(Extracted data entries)
-- ==== Sys2Proof/Word.lean ====
section
/-!
DEFINITION. The plain types of the MLD-8820 model (spec/00_scope.md R7, R9, R10, R16).
-/
namespace Sys2Proof

/-- One register word of the window (R10). -/
abbrev Word := BitVec 32

/-- One byte of a cue, a frame or a blob (R9). -/
abbrev Byte := BitVec 8

/-- An instant, counted from the power-on reset in fine edge steps of 39.0625 ps, the
smallest time unit the specification gives (R16: 1/64 SCLK cycle). -/
abbrev Time := Nat

/-- Fine edge steps in one SCLK cycle of 2.5 ns (R16). -/
abbrev sclk : Nat := 64
/-- Fine edge steps in one FCLK clock of 1.25 ns (R16). -/
abbrev fclk : Nat := 32
/-- Fine edge steps in one MCLK clock of 5 ns (R16). -/
abbrev mclk : Nat := 128
/-- Fine edge steps in one 40 ns Pyngeo frame slot (R157). -/
abbrev slot : Nat := 1024
/-- Fine edge steps in one microsecond. -/
abbrev us : Nat := 25600
/-- Fine edge steps in one millisecond. -/
abbrev ms : Nat := 25600000
/-- Fine edge steps in one second. -/
abbrev sec : Nat := 25600000000

/-- A dyadic number `m × 2^e`. -/
structure Dy where
  m : Int
  e : Int
  deriving DecidableEq, Repr, Inhabited

end Sys2Proof
end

**ASSIGNMENT:**
From the data above, work out how many lines hold "clock". Answer with the number alone.

**WRITTEN RESPONSE:**
2